I totally agree with these techniques! But I have to say from what I've read by CM--it's exactly consistent with his message or at least my interpretation of it. He is all about follow-through and positive reinforcement. He often says that if you are really tuned into your dog you will barely need verbal cues or touches to reinforce behavior. (I don't think I'll ever be that good haha).

My personal opinion of the abusiveness argument is that I have not ever been under the impression that he or his methods are abusive. Everyone is of course entitled to their opinion and if other people consider his techniques abusive well, I guess that's all well and good. But I've seen legitimate abuse of people and animals and CM to me is not a representative of that field of thought...


----------



## Harley_chik

taxtell said:


> Someone 'tsst'ed our 11lb Cavalier (Jack)once because he was sniffing their puppy.
> 
> Jack looked at the guy like 'What the F was that, dude?' It was actually hilarious.
> 
> This sums up my feelings about CM perfectly:
> http://www.youtube.com/watch?v=aeiFVxEUmjo


OMG I love that! I've often thought his methods/philosophy would work great on kids. (Treat them like kids, not royalty and be consistent w/ them.)


----------



## PonkiPoodles

taxtell said:


> I have grown to like Victoria Stillwell also!
> 
> I dig Ceasar, but I agree, a lot of people have no business trying to use methods without the proper experience.


I love both Caesar and Victoria, 
they each have two completely different ways of doing things, and both ways work. So my concusion - use whatever the dog gives you to work with. 



> (Treat them like kids, not royalty and be consistent w/ them.)

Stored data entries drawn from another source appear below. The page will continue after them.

/-- Add one amount, flags and groups to an output (R134 to R136, R138): GROUPS saturates at 2,047, and OOR is set while it
exceeds 1,024; a sum outside 112 bits is held modulo 2^112 with OOR (R138). -/
def Cell.add (c : Cell) (v : Int) (d : Cell) : Cell :=
  let w := c.value.toInt + v
  let g := min 2047 (c.groups + d.groups)
  { value := BitVec.ofInt 112 w
    nan := c.nan || d.nan, pinf := c.pinf || d.pinf, ninf := c.ninf || d.ninf
    oor := c.oor || d.oor || decide (g > 1024) || decide (w < -(2 ^ 111 : Nat) ∨ w ≥ (2 ^ 111 : Nat))
    trunc := c.trunc || d.trunc, groups := g }

/-! ## Products (R134 to R136) -/

/-- The running effect of products on one output: the amount, and the flags. -/
structure Eff where
  sum : Int
  nan : Bool
  pinf : Bool
  ninf : Bool
  oor : Bool
  truncs : Nat
  /-- The exact sum of the finite products, in units of 2^−512. -/
  exact : Int
  deriving DecidableEq, Repr

def Eff.zero : Eff := ⟨0, false, false, false, false, 0, 0⟩

/-- The effect of one product under ANCHOR `a`. A finite product that adds 0 for its size is truncated too: its effect differs from
p / 2^ANCHOR (R134, R135); a special product sets its own flag alone (log 32). -/
def Eff.product (a : Int) (s : Eff) (p : FVal) : Eff :=
  match p with
  | .nan => { s with nan := true }
  | .inf n => if n then { s with ninf := true } else { s with pinf := true }
  | .fin n m e =>
    if m = 0 then s
    else if log2Rat m 1 + e ≥ a + 96 then { s with oor := true, truncs := s.truncs + 1 }
    else
      let x := atExp n m e (-512)
      let u : Int := (2 ^ (a + 512).toNat : Nat)
      { s with sum := s.sum + x / u, truncs := if x % u = 0 then s.truncs else s.truncs + 1, exact := s.exact + x }

/-- The effect of two lists of operands, multiplied in pairs. -/
def Eff.dot (a : Int) : List FVal → List FVal → Eff → Eff
  | x :: xs, y :: ys, s => Eff.dot a xs ys (s.product a (mulVal x y))
  | _, _, s => s

/-- Decode elements of a scalar block. -/
def scalarElem (fmt : Nat) (w : Nat) : FVal := if fmt = 1 then bf16.decode w else fp16.decode w

/-- The 32 elements of a block that stands at byte `a`, with its scale at byte `sa` (R129, R131, R154). -/
def Buffer.block (b : Buffer) (fmt a sa : Nat) : List FVal :=
  match MxElem.ofCode fmt with
  | some k =>
    let x := (b.byte sa).toNat
    (unpackElems k.width 32 (b.bytes a k.blockBytes)).map (k.decode x)
  | none => (unpackElems 16 32 (b.bytes a 64)).map (scalarElem fmt)

/-- Where block `blk` of row or column `i` stands in an image of `count` rows of `blocks` blocks (R154). -/
def blockAt (fmt count blocks i blk : Nat) : Nat × Nat :=
  ((i * blocks + blk) * ebOf fmt, count * blocks * ebOf fmt + i * blocks + blk)

/-- K elements of one row of A, or one column of B, from block `b0` on (R155). -/
def Buffer.row (b : Buffer) (seg fmt count blocks i b0 nblk : Nat) : List FVal :=
  (List.range nblk).flatMap (fun j =>
    let (e, sc) := blockAt fmt count blocks i (b0 + j)
    b.block fmt (seg * 1024 + e) (seg * 1024 + sc))

def aRow (x : Tile) (f : IbexF) (i : Nat) : List FVal := x.bufA.row f.aseg f.fa f.m f.akb i f.ab0 (f.k / 32)

/-- Column j of B, plain (R155) or transposed (R156). -/
def bCol (x : Tile) (f : IbexF) (j : Nat) : List FVal :=
  if f.tb then
    (List.range f.k).map (fun k =>
      let (e, sc) := blockAt f.fb f.bnc f.bkb (f.bc0 + k) f.bb0
      ((x.bufB.block f.fb (f.bseg * 1024 + e) (f.bseg * 1024 + sc))[j]?).getD (.fin false 0 0))
  else x.bufB.row f.bseg f.fb f.bnc f.bkb (f.bc0 + j) f.bb0 (f.k / 32)

/-! ## Parity (R175) -/

/-- Byte ranges read for blocks b0 .. b0+n−1 of row i: the elements, and the scales of an MX image. -/
def rowBytes (seg fmt count blocks i b0 n : Nat) : List (Nat × Nat) :=
  let (e, sc) := blockAt fmt count blocks i b0
  (seg * 1024 + e, n * ebOf fmt) :: (if isMx fmt then [(seg * 1024 + sc, n)] else [])

def elemWidth (fmt : Nat) : Nat := match MxElem.ofCode fmt with | some k => k.width | none => 16

/-- Byte ranges read for column j of B. -/
def colBytes (f : IbexF) (j : Nat) : List (Nat × Nat) :=
  if f.tb then
    (List.range f.k).flatMap (fun k =>
      let (e, sc) := blockAt f.fb f.bnc f.bkb (f.bc0 + k) f.bb0
      let w := elemWidth f.fb
      (f.bseg * 1024 + e + j * w / 8, ((j + 1) * w - 1) / 8 - j * w / 8 + 1)
        :: (if isMx f.fb then [(f.bseg * 1024 + sc, 1)] else []))
  else rowBytes f.bseg f.fb f.bnc f.bkb (f.bc0 + j) f.bb0 (f.k / 32)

Don't know if treating them like kids will work ... as from what I've seen on tv most american families are dysfunctional to begin with - hence the shows nanny 101/supernanny etc. whatever they call it! :biggrin: :rolffleyes: (sorry, not saying this to offend anyone)


----------



## plumcrazy

I love Cesar. I wish he would come and live under my bed! No... SERIOUSLY... I DO!!! Here's my response to the people who accuse Cesar of being "abusive" or "kicking" or whatever... If you keep an open mind and really watch this man (don't do it with a closed mind or with your eyes all squinty and your lips all pursed up in disapproval!) you will see that there is never (ever, ever, ever) any anger, annoyance, irritation; no frustration, aggravation, etc. in any of his methods. He is perpetually calm and assertive - even when that huge dog was trying to take his head off, he did not come unglued and start beating, kicking, screaming, running etc. - he kept his cool, everything that was done was in response to the dog's actions (even the "TOUCH" to the dog had a reason - we weren't right there to SEE tiny signs - if the hackles were starting to rise, if there was a low growl, etc...) and the dog was never in danger of dying (except for maybe being euthanized because of being uber-dominant/aggressive). 

I hear the things others are saying about Cesar being abusive, and I'm sorry... I just don't see it! I believe he truly IS in this business because he loves dogs and wants to help the average dog owner have a better relationship with their animal - it is NOT his fault if people allow their dogs to get that out of control before he comes on the scene.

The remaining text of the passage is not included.